I have a MPI computation with the following structure: each processor has a large region of read-only memory divided into chunks. During a compute epoch, each processor performs a (different) number of steps of the form:
- Gather several chunks of data different processors.
- Do some computation and store the results.
Different steps can take wildly different amounts of time between different processors, although the total load is well balanced.
This structure seems almost perfect for one-sided communication using MPI_Get. However, I do not see how to fit this structure into any of the available synchronization models, at least using a single window.

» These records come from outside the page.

-- ==== Sys2Proof/Machine/Queues.lean ====
section
/-! DEFINITION. The queue engine of a module (R174 to R181, R186, R401 to R404, R411): host queues and their entries, admission into
the launch table, the multicast of wakes and cancels, completion. -/

namespace Sys2Proof.Machine

/-! ## Queues and host memory (R174, R401) -/

def State.queue (s : State) (m q : Nat) : Queue := tget Queue.closed (s.modu m).queues q

def State.modQueue (s : State) (m q : Nat) (f : Queue → Queue) : State :=
  s.modModu m fun x => { x with queues := tput x.queues q (f (tget Queue.closed x.queues q)) }

/-- The port that owns a queue, and the queue's index within it (R401, R421). -/
def queuePort (x : Module) (q : Nat) : Nat × Nat :=
  let n := 512 * x.qsplit.toNat
  if q < n then (0, q) else (1, q - n)

/-- The memory behind a function of a port, by I/O virtual address (R398). (DESIGN CHOICE, log 59) -/
def hostKey (m port func a : Nat) : Nat := ((m * 2 + port) * 128 + func) * 2 ^ 64 + a % 2 ^ 64

def hostBytes (s : State) (m port func a n : Nat) : List Byte := Memory.read s.hostMem (hostKey m port func a) n

def hostStore (s : State) (m port func a : Nat) (bs : List Byte) : State :=
  { s with hostMem := Memory.write s.hostMem (hostKey m port func a) bs }

/-- Entry n of a queue, as it stands in host memory (R401). -/
def entryAt (s : State) (m q n : Nat) : Nat :=
  let k := s.queue m q
  leNat (hostBytes s m (queuePort (s.modu m) q).1 k.func.toNat (k.qbase.toNat + 64 * (n % 2 ^ k.log.toNat)) 64)

/-! ## Completion records (R403) -/

/-- The record at CTAIL is written, and its interrupt sent. -/
def writeRecord (s : State) (m q : Nat) (r : Word × Nat × Nat) : State :=
  let k := s.queue m q
  let p := queuePort (s.modu m) q
  let n := 2 ^ k.log.toNat
  let w := r.1.toNat * 2 ^ 64 + r.2.1 * 2 ^ 56 + bitNat k.pass * 2 ^ 55 + r.2.2 % 2 ^ 16
  let s := hostStore s m p.1 k.func.toNat (k.cbase.toNat + 16 * (k.ctail.toNat % n)) (leBytes 16 w)
  let s := s.modQueue m q fun k => { k with ctail := k.ctail + 1, pass := k.pass != (((k.ctail + 1).toNat % n) == 0) }
  s.modModu m fun x => { x with msix := x.msix ++ [(p.1, k.func.toNat, k.vec.toNat)] }

/-- Held records are written while the ring has room, in completion order. -/
def writeRecords (m q : Nat) : List (Word × Nat × Nat) → State → State
  | [], s => s.modQueue m q fun k => { k with held := [] }
  | r :: t, s =>
    let k := s.queue m q
    if (k.ctail - k.chead).toNat < 2 ^ k.log.toNat then writeRecords m q t (writeRecord s m q r)
    else s.modQueue m q fun k => { k with held := r :: t }

/-- An entry completes (R403): 0 DONE, 1 CANCELLED, 2 BAD_ENTRY. (DEDUCED, log 51) -/
def complRecord (s : State) (m q entry : Nat) (cookie : Word) (status : Nat) : State :=
  writeRecords m q ((s.queue m q).held ++ [(cookie, status, entry)]) s

/-! ## The entry at the head (R174, R402, R404) -/

/-- A step of the queue engine for an entry of a queue. -/
def entryStep (m q : Nat) : Event → Bool
  | .nopEntry o | .launchEntry o | .graphEntry o | .cancelEntry o | .priorityEntry o | .signalEntry o => o.module == m && o.queue == q
  | _ => false
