/-- Whether an access of a thread has still to be performed: on its way, or a load that waits for a copy's fill. -/
def accessOut (s : State) (g : Nat) : Bool :=
  s.onWay (isAccess g) || s.slices.any fun x => x.2.copies.any fun c => c.2.waiting.any fun r => r.gti == g

/-- The thread for which an engine's step works. -/
def engineThread : Event → Option Nat
  | .streamFillElement r => some r.gti
  | .streamDrainWrite r => some r.gti
  | .heliostatLineReceive h => some h.gti
  | .collectiveAllreduce c | .collectiveBroadcast c | .hostToDevice c | .deviceToHost c => some c.gti
  | _ => none

/-- The frames of a sequence that came before one (R149). -/
def frameAhead (s : State) (q : FrameReq) : Bool :=
  (s.agenda.takeWhile fun f => f.ev != .frameAdmission q).any fun f =>
    match f.ev with
    | .frameAdmission p => p.gslice == q.gslice && p.job == q.job && p.desc == q.desc
    | _ => false

/-- Whether registered words of a line are on their way home from a core (R94): what would register them anew comes after. -/
def deregOut (s : State) (core job line : Nat) : Bool :=
  s.onWay fun e =>
    match e with
    | .deregistration d => d.core == core && d.job == job && d.line == line
    | _ => false

/-- The level that the CANCEL entry at the head of a queue names. -/
def headKey (s : State) (o : QueueRef) : CancelKey :=
  let k := s.queue o.module o.queue
  entryKey o.module k (entryAt s o.module o.queue k.head.toNat)

/-- Whether a step spreads the cancel of a level. -/
def spreads (k : CancelKey) : Event → Bool
  | .cancelFlood c => c.key == k
  | .nolkaiMulticast m => m.body == .cancel k
  | _ => false

/-- Whether a step re-ranks a launch whose home is a module. -/
def reranks (m : Nat) : Event → Bool
  | .rerankNotice r => r.ids.home == m
  | _ => false

/-- Whether a step installs at a home of a module what a commit past its fill check brings: that mapping stays in force for it (R28). -/
def installsOn (m : Nat) : Event → Bool
  | .commitInstall c => sliceModule c.gslice == m
  | _ => false

/-- Whether stalled operations of a create's die are about to be tried again (R51): they come before it. A seal's create that has had its turn is
one of them. -/
def resumeAhead (s : State) (c : TileCreate) : Bool :=
  c.gti != noThread + 1 && s.agenda.any fun f =>
    match f.ev with
    | .stallResume o => sliceDie o.gslice == sliceDie c.t.gslice
    | _ => false

/-- A step that waits where it is: a queue write to a full queue of its job (R297), a frame behind its sequence's work, its queue or an
earlier frame (R149), a seal's create while its version still lives (R143), a create behind those that stalled before it on its die (R51),
an engine's step behind its thread's accesses, a registration behind a deregistration of the same line, a write or a commit behind the
invalidations of its line (R99), an invalidation of translations behind a commit that has passed its fill check (R28), a collection behind the flushes of its words (R110), a wake before a full
share queue (R181), a packet before a full run queue (R164, R212), and a CANCEL or
PRIORITY entry that has not been applied everywhere (R403). -/
def heldMessage (s : State) : Event → Bool
  | .commitInstall c => deregOut s c.core c.job c.line || s.onWay (invalidates c.gslice c.job c.line)
  | .nonSpeculativeHomeWrite w => s.onWay (invalidates w.w.gslice w.w.job w.w.line)
  | .fallBackAtomicGrant a => deregOut s a.core a.job (a.addr / 128) || s.onWay (invalidates a.gslice a.job (a.addr / 128))
  | .qputDelivery m => (s.core m.core).rqOwner == m.job && decide (Config.recvQueue ≤ (s.core m.core).rq.length)
  | .frameAdmission q => frameWaits s q || frameAhead s q
  | .ephemerisCreate c => (c.task.isNone && ((s.tile c.t).map (·.stored)).getD false) || resumeAhead s c
  | .matrixDispatch c => (s.core c.core).deps.any fun e => accessOut s e.gti
  | .trinvRange o | .trinvJob o | .trinvAll o => s.onWay (installsOn o.module)
  | .collection l => s.onWay (bringsTo l.unit l.job l.line l.words)
  | .dandelionWake w => wakeHeld s w
  | .migrantPacketArrival p => packetHeld s p
  | .cancelEntry o => (s.queue o.module o.queue).busy && s.onWay (spreads (headKey s o))
  | .priorityEntry o => (s.queue o.module o.queue).busy && s.onWay (reranks o.module)
  | .solverOperationCompletion c =>
    match (s.core c.core).solver with
    | o :: _ => accessOut s o.gti
    | [] => false
  | ev =>
    match engineThread ev with
    | some g => accessOut s g
    | none => false

/-- Whether a message that its slice has already begun to serve comes again, after what it needed first. -/
def comesAgain : Event → Bool
  | .forwardedRead _ => true
  | _ => false

/-- The slice whose queue a request enters (R84), whoever sent it: what travels as a request to a slice. A slice's own steps enter none, nor
does a response or a notice. (DESIGN CHOICE, log 91) -/
def queueOf (f : Flight) : Option Nat :=
  if f.dst % 4 = 0 ∧ chan f.ev = 0 ∧ f.src ≠ fromSlice (f.dst / 4) ∧ ¬ comesAgain f.ev then some (f.dst / 4) else none

/-- Whether a request finds its slice's queue full: the network holds it (R82, R84). -/
def queueFull (s : State) (f : Flight) : Bool :=
  match queueOf f with
  | some g => decide (Config.sliceQueue ≤ s.held g)
  | none => false

/-- Whether a message has come to where it acts, and nothing there holds it but perhaps a full queue. -/
def arrived (s : State) (f : Flight) : Bool := decide (f.due ≤ s.now) && !heldMessage s f.ev

def eligible (s : State) (f : Flight) : Bool := arrived s f && !queueFull s f

/-- Whether a message is an access that waits at its home for what goes first: the thread's later accesses there come after it (R127). Words on
their way home, for which it may wait, do not. -/
def heldAccess (s : State) (e f : Flight) : Bool :=
  e.src == f.src && e.dst == f.dst && (match e.ev, f.ev with
    | _, .deregistration _ => false
    | .fallBackAtomicGrant _, _ | .nonSpeculativeHomeWrite _, _ | .commitInstall _, _ => heldMessage s e.ev
    | _, _ => false)

/-- Whether an earlier message keeps a later one from acting (R81, R117): of one virtual channel, from the same sender to the same target or on
the same path, one that could act or that a full queue holds in the network; or a held access. -/
def keepsBack (s : State) (e f : Flight) : Bool :=
  (arrived s e && chan e.ev == chan f.ev && (e.src == f.src && e.dst == f.dst || samePath e f)) || heldAccess s e f

/-- Whether the n-th entry may act now. -/
def mayDeliver (s : State) (n : Nat) : Bool :=
  match s.agenda[n]? with
  | some f => eligible s f && !((s.agenda.take n).any fun e => keepsBack s e f)
  | none => false

/-- The first entry that may act: its position, of those from n up. -/
def firstEligible (s : State) : List Flight → Nat → Option Nat
  | [], _ => none
  | _ :: t, n => if mayDeliver s n then some n else firstEligible s t (n + 1)

def deliverTurn (s : State) (n : Nat) : State × Turn :=
  match s.agenda[n]? with
  | some f => ({ s with agenda := dropAt s.agenda n }, .event f.ev)
  | none => (s, .idle)

/-! ## The next step -/

/-- The next thread after the current one that can issue. -/
def firstIssuable (s : State) (p : Nat → Bool) : List (Nat × Thread) → Option Nat
  | [] => none
  | (g, t) :: l => if p g && issuable s g t then some g else firstIssuable s p l

def nextThread (s : State) : Option Nat :=
  match firstIssuable s (fun g => decide (s.cur < g)) s.threads with
  | some g => some g
  | none => firstIssuable s (fun g => decide (g ≤ s.cur)) s.threads

/-- The earliest time at which something on the agenda or a waiting thread's timer comes due. -/
def earlier (a : Option Nat) (n : Nat) : Option Nat :=
  match a with
  | none => some n
  | some m => some (min m n)

def nextDue (s : State) : Option Nat :=
  let a := s.agenda.foldl (fun a f => if s.now < f.due then earlier a f.due else a) none
  s.threads.foldl (fun a e =>
    let t := e.2.ctx.tcmp.toNat
    let n := s.cycles (coreOf e.1) % 2 ^ 64
    if n < t then earlier a (s.now + (t - n)) else a) a

/-- What a core does of itself: saving a context (R208, R211), loading one (R184). -/
def coreStep (s : State) : List (Nat × Core) → Option Event
  | [] => none
  | (n, _) :: t =>
    if preemptDue s n then some (.preemption ⟨n⟩) else if loaderDue s n then some (.loaderChoice ⟨n⟩) else coreStep s t

/-- What a slice does of itself: sleeping (R426), merging region entries (R100). -/
def sliceStep (s : State) : List (Nat × Slice) → Option Event
  | [] => none
  | (n, _) :: t =>
    if sleepDue s n then some (.sliceRetentionSleep ⟨n⟩)
    else if (mergedRegions s n).2 ≠ 0 then some (.regionMerge ⟨n⟩)
    else sliceStep s t

/-- What a module does of itself: the end of a suspension (R211). (DEDUCED, log 69) -/
def moduleStep (s : State) : List (Nat × Module) → Option Event
  | [] => none
  | (n, x) :: t =>
    if x.jsBusy ∧ x.jsOp = 1 ∧ x.suspended.contains x.jsJob.toNat ∧ heldSlots s n x.jsJob.toNat = 0 then some (.jobswSuspend ⟨n, x.jsJob.toNat⟩) else moduleStep s t
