-- ==== Sys2Proof/Machine/Dispatch.lean ====
section
/-! DEFINITION. The meaning of each instruction and of each step of the machine: one arm for each row of the opcode table. -/

namespace Sys2Proof.Machine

Here are the options:
MPI_Win_fence: doesn't work since different processors execute different numbers of steps.
MPI_Win_start/complete/post/wait: doesn't work since it requires a 1-1 match between access epochs on origin processes and exposure epochs on target processes. In other words, the origins need to synchronize multiple times incoherently between processes, so the targets can't choose a single consistent set of exposure epochs.
MPI_Win_lock/unlock: doesn't work since you can't only target one rank at a time.
I also don't see any solution using multiple windows, since I believe windows aren't allowed to overlap, and here multiple origins are frequently accessing the same chunks of memory.
Note that this situation is easy to handle using MPI_Isend, MPI_Irecv, and MPI_Wait_all, as long as the target processes poll or have a communication thread that responds to requests. When a process wants to gather data, it sends off a bunch of MPI_Isend requests, posts a corresponding number of MPI_Irecv's to accept the data, and does an MPI_Wait_all until the set of data is gathered.
Is there a way around to make one-sided communication work here?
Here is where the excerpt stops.